── SUPPLIED DATA ──

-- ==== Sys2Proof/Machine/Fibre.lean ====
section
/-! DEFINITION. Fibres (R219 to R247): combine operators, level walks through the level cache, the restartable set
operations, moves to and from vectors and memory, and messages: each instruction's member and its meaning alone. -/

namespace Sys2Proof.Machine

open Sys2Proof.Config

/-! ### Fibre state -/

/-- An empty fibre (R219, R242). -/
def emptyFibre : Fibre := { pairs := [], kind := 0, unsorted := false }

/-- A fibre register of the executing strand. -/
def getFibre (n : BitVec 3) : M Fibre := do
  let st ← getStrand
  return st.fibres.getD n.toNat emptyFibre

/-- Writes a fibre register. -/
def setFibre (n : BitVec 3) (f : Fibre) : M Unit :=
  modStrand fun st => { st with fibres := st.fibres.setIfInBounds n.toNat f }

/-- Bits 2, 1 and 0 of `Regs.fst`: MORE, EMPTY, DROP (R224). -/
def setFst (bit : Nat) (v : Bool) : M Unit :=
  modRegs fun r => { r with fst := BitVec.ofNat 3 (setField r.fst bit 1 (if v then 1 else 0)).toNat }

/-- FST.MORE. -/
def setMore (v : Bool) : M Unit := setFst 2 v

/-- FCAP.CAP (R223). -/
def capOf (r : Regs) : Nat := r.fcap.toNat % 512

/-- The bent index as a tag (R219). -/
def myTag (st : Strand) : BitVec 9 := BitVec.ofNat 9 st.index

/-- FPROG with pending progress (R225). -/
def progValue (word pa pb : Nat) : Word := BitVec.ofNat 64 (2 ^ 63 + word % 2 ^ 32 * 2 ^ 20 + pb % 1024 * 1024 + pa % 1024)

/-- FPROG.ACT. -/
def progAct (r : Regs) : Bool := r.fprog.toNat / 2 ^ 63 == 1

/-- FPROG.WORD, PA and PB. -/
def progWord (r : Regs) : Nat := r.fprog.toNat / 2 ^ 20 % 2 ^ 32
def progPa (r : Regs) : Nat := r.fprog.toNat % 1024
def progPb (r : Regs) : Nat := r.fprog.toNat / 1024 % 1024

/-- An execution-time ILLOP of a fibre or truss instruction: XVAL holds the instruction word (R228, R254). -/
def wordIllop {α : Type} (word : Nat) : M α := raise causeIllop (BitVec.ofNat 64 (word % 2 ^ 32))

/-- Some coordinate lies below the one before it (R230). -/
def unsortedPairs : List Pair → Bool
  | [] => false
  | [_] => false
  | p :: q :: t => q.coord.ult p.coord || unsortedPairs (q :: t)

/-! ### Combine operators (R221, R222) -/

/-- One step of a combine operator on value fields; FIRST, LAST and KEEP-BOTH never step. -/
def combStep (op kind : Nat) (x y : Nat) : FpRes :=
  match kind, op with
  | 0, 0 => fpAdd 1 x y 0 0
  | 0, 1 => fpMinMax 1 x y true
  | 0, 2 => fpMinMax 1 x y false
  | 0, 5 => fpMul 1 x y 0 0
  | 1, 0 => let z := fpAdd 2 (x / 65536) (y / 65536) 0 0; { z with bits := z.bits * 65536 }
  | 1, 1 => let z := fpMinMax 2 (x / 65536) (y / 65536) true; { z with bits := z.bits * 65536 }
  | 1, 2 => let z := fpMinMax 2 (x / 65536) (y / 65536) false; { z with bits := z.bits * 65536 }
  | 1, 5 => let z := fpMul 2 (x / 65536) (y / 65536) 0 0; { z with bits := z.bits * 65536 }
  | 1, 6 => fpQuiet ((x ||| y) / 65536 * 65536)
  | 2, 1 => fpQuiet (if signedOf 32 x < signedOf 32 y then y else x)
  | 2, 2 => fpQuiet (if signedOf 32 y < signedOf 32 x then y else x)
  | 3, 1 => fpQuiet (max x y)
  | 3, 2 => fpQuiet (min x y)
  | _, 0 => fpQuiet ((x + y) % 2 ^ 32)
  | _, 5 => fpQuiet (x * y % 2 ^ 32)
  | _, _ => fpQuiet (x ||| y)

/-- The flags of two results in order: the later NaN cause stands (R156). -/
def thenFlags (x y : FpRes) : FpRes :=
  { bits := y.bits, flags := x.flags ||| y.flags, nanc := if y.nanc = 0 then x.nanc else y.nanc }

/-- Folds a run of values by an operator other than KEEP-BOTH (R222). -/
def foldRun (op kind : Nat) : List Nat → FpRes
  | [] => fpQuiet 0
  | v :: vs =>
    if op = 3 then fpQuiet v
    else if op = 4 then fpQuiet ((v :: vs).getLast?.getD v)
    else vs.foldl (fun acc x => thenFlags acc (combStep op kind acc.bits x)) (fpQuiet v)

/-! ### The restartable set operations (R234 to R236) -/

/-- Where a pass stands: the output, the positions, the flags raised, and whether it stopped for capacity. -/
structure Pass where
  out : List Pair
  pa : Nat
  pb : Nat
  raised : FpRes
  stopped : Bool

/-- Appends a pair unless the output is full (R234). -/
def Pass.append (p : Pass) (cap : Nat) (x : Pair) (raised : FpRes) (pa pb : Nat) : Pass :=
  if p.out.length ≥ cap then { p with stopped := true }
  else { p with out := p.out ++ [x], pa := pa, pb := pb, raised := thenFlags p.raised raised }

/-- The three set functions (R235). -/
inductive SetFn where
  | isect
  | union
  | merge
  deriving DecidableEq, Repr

───

* AIM OF THE TASK
Copy nothing except the lines from the one with "def foldRun (op" through the end of the records; keep each exactly as it appears, first and last included.

* FINAL ANSWER
def foldRun (op kind : Nat) : List Nat → FpRes
  | [] => fpQuiet 0
  | v :: vs =>
    if op = 3 then fpQuiet v
    else if op = 4 then fpQuiet ((v :: vs).getLast?.getD v)
    else vs.foldl (fun acc x => thenFlags acc (combStep op kind acc.bits x)) (fpQuiet v)

/-! ### The restartable set operations (R234 to R236) -/

/-- Where a pass stands: the output, the positions, the flags raised, and whether it stopped for capacity. -/
structure Pass where
  out : List Pair
  pa : Nat
  pb : Nat
  raised : FpRes
  stopped : Bool

/-- Appends a pair unless the output is full (R234). -/
def Pass.append (p : Pass) (cap : Nat) (x : Pair) (raised : FpRes) (pa pb : Nat) : Pass :=
  if p.out.length ≥ cap then { p with stopped := true }
  else { p with out := p.out ++ [x], pa := pa, pb := pb, raised := thenFlags p.raised raised }

/-- The three set functions (R235). -/
inductive SetFn where
  | isect
  | union
  | merge
  deriving DecidableEq, Repr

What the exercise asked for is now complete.